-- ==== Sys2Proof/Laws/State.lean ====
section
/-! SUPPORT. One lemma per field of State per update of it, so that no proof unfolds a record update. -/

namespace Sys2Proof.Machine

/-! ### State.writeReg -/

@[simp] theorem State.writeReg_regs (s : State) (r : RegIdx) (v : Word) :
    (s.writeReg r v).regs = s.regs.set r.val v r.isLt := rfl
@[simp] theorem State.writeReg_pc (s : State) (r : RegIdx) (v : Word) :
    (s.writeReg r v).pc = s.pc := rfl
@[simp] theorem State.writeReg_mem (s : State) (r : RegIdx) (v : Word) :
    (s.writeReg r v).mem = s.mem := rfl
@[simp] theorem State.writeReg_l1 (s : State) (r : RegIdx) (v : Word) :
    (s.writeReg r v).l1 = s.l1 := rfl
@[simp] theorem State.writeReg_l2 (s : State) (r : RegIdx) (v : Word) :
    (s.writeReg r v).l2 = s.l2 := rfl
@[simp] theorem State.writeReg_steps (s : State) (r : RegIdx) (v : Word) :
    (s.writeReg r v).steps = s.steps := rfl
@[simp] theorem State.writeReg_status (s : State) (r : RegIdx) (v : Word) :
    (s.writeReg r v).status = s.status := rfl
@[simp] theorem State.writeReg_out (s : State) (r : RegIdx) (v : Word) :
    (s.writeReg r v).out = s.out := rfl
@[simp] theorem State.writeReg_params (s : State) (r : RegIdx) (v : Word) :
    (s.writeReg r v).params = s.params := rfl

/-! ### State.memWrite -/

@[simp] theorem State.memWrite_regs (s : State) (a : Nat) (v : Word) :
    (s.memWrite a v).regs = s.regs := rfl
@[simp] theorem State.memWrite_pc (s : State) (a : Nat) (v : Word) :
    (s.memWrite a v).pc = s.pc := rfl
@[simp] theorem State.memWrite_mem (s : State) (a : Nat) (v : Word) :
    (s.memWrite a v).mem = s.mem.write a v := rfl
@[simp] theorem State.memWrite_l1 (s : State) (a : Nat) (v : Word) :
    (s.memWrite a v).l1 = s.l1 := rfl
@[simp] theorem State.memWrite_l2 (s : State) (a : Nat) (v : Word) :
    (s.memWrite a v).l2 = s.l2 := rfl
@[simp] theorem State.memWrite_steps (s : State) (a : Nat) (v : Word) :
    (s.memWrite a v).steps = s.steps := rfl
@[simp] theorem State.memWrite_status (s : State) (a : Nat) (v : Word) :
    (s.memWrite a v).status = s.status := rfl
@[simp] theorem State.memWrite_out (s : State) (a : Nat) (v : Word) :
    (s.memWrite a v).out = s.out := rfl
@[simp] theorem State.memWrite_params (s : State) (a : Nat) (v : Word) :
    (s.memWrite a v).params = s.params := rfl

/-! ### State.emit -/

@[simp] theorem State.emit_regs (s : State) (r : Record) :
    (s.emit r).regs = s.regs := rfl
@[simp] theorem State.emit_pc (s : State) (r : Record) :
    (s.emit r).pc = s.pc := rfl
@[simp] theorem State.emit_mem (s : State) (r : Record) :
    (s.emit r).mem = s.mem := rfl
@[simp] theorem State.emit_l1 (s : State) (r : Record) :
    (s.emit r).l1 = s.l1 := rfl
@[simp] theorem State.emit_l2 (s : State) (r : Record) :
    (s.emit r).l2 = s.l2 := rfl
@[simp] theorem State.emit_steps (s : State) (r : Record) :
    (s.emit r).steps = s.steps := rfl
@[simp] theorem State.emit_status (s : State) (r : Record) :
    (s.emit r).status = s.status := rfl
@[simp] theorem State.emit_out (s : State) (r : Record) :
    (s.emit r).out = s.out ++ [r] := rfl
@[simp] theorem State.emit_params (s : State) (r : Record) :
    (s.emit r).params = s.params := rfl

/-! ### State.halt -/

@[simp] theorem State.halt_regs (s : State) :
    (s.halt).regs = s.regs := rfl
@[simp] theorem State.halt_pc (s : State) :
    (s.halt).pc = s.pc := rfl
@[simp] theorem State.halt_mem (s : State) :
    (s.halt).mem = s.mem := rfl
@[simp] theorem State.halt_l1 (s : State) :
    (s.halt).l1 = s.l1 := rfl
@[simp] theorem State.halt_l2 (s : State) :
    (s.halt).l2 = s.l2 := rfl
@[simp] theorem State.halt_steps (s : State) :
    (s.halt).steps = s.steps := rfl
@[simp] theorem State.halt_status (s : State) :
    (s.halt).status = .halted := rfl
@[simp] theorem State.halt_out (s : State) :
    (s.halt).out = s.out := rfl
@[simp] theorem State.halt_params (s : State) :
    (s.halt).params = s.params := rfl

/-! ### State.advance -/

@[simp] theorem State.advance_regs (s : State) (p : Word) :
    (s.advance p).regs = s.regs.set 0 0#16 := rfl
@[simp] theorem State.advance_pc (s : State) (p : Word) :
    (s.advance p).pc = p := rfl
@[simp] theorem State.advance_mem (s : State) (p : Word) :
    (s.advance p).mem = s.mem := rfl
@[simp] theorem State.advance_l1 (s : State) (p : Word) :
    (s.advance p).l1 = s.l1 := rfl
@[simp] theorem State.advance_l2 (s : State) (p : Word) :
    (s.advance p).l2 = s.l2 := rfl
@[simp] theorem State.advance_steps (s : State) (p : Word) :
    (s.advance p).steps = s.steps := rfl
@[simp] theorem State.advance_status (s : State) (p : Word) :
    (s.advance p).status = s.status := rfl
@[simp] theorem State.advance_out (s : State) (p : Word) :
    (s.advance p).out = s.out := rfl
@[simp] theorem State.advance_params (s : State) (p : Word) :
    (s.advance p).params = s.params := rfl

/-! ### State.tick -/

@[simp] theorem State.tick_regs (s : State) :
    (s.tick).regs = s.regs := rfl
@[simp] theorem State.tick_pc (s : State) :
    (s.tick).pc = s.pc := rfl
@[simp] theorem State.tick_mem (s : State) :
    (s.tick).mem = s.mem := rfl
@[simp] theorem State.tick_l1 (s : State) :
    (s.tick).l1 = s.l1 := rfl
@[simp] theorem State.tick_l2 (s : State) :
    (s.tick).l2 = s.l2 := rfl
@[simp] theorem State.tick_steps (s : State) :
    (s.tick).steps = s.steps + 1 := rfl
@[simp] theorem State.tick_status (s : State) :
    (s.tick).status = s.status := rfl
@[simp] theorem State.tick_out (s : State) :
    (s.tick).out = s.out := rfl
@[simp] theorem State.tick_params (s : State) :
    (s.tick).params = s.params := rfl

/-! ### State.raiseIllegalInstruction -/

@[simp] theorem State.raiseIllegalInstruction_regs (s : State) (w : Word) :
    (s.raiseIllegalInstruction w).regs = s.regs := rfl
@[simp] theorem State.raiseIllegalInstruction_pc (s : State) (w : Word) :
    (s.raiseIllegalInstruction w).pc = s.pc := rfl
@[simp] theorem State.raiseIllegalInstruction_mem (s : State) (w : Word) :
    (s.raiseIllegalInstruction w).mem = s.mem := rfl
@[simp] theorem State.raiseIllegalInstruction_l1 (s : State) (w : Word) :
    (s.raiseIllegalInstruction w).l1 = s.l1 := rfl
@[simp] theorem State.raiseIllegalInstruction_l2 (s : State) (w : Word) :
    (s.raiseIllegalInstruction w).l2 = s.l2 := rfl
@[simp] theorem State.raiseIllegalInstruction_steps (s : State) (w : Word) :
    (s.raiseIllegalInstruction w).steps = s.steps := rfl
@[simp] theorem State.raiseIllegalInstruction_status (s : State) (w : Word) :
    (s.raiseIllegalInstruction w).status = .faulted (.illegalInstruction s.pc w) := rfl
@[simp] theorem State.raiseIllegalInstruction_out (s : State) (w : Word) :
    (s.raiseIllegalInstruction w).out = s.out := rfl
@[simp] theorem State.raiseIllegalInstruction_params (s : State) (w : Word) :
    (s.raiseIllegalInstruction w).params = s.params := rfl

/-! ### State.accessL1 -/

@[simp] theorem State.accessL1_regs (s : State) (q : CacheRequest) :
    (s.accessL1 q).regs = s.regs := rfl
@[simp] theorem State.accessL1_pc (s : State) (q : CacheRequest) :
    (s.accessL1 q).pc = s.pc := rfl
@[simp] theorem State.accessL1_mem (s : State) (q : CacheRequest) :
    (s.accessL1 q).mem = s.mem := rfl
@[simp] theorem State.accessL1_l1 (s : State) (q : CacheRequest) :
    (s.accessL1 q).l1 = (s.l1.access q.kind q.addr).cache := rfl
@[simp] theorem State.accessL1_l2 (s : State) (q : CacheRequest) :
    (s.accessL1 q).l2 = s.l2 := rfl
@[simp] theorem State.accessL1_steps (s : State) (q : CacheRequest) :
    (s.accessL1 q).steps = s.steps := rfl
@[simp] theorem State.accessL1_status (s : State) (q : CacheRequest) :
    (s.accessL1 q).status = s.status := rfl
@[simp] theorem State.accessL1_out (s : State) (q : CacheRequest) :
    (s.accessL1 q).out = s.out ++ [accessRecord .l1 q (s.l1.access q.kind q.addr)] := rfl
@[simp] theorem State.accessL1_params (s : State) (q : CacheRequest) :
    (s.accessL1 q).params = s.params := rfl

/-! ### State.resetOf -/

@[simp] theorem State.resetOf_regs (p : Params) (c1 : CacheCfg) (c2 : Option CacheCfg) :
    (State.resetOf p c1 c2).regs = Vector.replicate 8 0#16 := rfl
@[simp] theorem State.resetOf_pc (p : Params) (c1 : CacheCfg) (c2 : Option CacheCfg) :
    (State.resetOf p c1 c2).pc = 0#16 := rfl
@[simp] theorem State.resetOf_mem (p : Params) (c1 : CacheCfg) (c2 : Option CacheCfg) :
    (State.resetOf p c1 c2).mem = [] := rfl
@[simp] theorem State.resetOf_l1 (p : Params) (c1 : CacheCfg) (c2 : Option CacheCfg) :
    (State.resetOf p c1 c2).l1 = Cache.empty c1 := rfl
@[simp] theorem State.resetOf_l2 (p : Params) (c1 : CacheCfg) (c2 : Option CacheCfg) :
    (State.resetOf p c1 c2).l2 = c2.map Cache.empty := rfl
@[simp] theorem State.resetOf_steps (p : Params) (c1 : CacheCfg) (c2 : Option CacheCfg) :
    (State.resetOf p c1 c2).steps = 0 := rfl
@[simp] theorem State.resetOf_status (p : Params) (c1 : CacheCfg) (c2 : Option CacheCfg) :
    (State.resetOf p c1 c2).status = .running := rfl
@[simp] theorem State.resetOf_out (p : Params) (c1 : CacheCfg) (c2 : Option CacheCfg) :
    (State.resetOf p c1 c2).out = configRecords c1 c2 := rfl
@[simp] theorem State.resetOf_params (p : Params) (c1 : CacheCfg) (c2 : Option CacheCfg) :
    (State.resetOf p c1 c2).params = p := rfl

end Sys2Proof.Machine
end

++++++

REQUIREMENT — From the data, list each line in which the string "kind" appears.

SOLUTION TO THIS EXERCISE —
    (s.accessL1 q).l1 = (s.l1.access q.kind q.addr).cache := rfl
    (s.accessL1 q).out = s.out ++ [accessRecord .l1 q (s.l1.access q.kind q.addr)] := rfl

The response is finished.